■ Material supplied ■
----------

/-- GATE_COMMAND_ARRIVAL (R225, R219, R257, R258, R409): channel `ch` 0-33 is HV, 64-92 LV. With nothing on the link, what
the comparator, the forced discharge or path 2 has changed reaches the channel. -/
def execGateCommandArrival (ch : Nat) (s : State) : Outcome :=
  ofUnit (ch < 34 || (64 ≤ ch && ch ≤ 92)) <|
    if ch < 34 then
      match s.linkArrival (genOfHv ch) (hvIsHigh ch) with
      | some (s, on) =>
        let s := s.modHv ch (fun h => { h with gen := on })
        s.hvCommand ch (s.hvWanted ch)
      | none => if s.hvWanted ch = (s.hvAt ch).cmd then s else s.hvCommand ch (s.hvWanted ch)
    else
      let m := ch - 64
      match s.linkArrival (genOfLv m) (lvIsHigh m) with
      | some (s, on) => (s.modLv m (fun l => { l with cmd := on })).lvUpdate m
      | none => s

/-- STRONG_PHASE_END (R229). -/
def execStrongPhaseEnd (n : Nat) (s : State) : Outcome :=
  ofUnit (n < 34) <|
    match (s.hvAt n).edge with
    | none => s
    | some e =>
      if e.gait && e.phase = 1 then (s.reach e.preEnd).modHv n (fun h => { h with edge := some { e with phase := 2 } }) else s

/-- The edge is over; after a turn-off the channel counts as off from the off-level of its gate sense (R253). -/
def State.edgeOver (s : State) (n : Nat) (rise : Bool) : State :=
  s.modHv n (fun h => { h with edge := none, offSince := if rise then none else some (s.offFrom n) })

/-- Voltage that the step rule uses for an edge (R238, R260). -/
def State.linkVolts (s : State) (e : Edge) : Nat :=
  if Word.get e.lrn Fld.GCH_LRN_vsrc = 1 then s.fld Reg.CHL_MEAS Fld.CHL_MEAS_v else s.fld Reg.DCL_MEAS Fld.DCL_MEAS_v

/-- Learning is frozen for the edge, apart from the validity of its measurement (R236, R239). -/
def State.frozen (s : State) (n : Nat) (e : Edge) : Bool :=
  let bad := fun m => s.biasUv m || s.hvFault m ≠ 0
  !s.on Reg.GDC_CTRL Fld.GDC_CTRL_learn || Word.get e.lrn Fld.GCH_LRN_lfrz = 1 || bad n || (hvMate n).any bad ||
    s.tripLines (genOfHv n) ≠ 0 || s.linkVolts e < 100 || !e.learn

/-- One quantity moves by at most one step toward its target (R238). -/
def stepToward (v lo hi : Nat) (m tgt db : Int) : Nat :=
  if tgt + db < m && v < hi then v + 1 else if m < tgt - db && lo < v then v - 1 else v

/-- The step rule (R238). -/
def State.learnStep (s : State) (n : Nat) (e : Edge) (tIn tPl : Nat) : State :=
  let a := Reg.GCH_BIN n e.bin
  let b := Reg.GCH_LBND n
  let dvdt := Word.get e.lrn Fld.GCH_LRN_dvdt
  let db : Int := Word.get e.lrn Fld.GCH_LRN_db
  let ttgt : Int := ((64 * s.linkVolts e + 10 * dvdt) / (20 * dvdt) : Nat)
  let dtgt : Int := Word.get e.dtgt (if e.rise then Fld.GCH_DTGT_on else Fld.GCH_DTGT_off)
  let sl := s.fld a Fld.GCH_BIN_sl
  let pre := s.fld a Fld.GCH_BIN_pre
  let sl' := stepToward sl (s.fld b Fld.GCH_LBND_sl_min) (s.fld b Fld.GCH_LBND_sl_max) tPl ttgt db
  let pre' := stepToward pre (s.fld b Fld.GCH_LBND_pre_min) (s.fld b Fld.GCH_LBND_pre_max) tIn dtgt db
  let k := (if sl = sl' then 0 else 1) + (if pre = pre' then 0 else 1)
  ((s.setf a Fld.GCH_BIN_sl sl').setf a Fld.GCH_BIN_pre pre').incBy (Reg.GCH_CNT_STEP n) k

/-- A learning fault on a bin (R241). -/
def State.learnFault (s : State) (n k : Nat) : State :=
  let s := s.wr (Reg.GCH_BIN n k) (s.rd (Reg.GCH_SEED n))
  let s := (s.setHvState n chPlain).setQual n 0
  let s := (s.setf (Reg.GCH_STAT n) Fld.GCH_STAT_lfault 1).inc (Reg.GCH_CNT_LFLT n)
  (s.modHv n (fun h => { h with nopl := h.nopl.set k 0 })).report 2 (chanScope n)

----------

■ Try it ■
The answer must be one number: how many lines in the records above contain "none".

■ Exercise result ■
4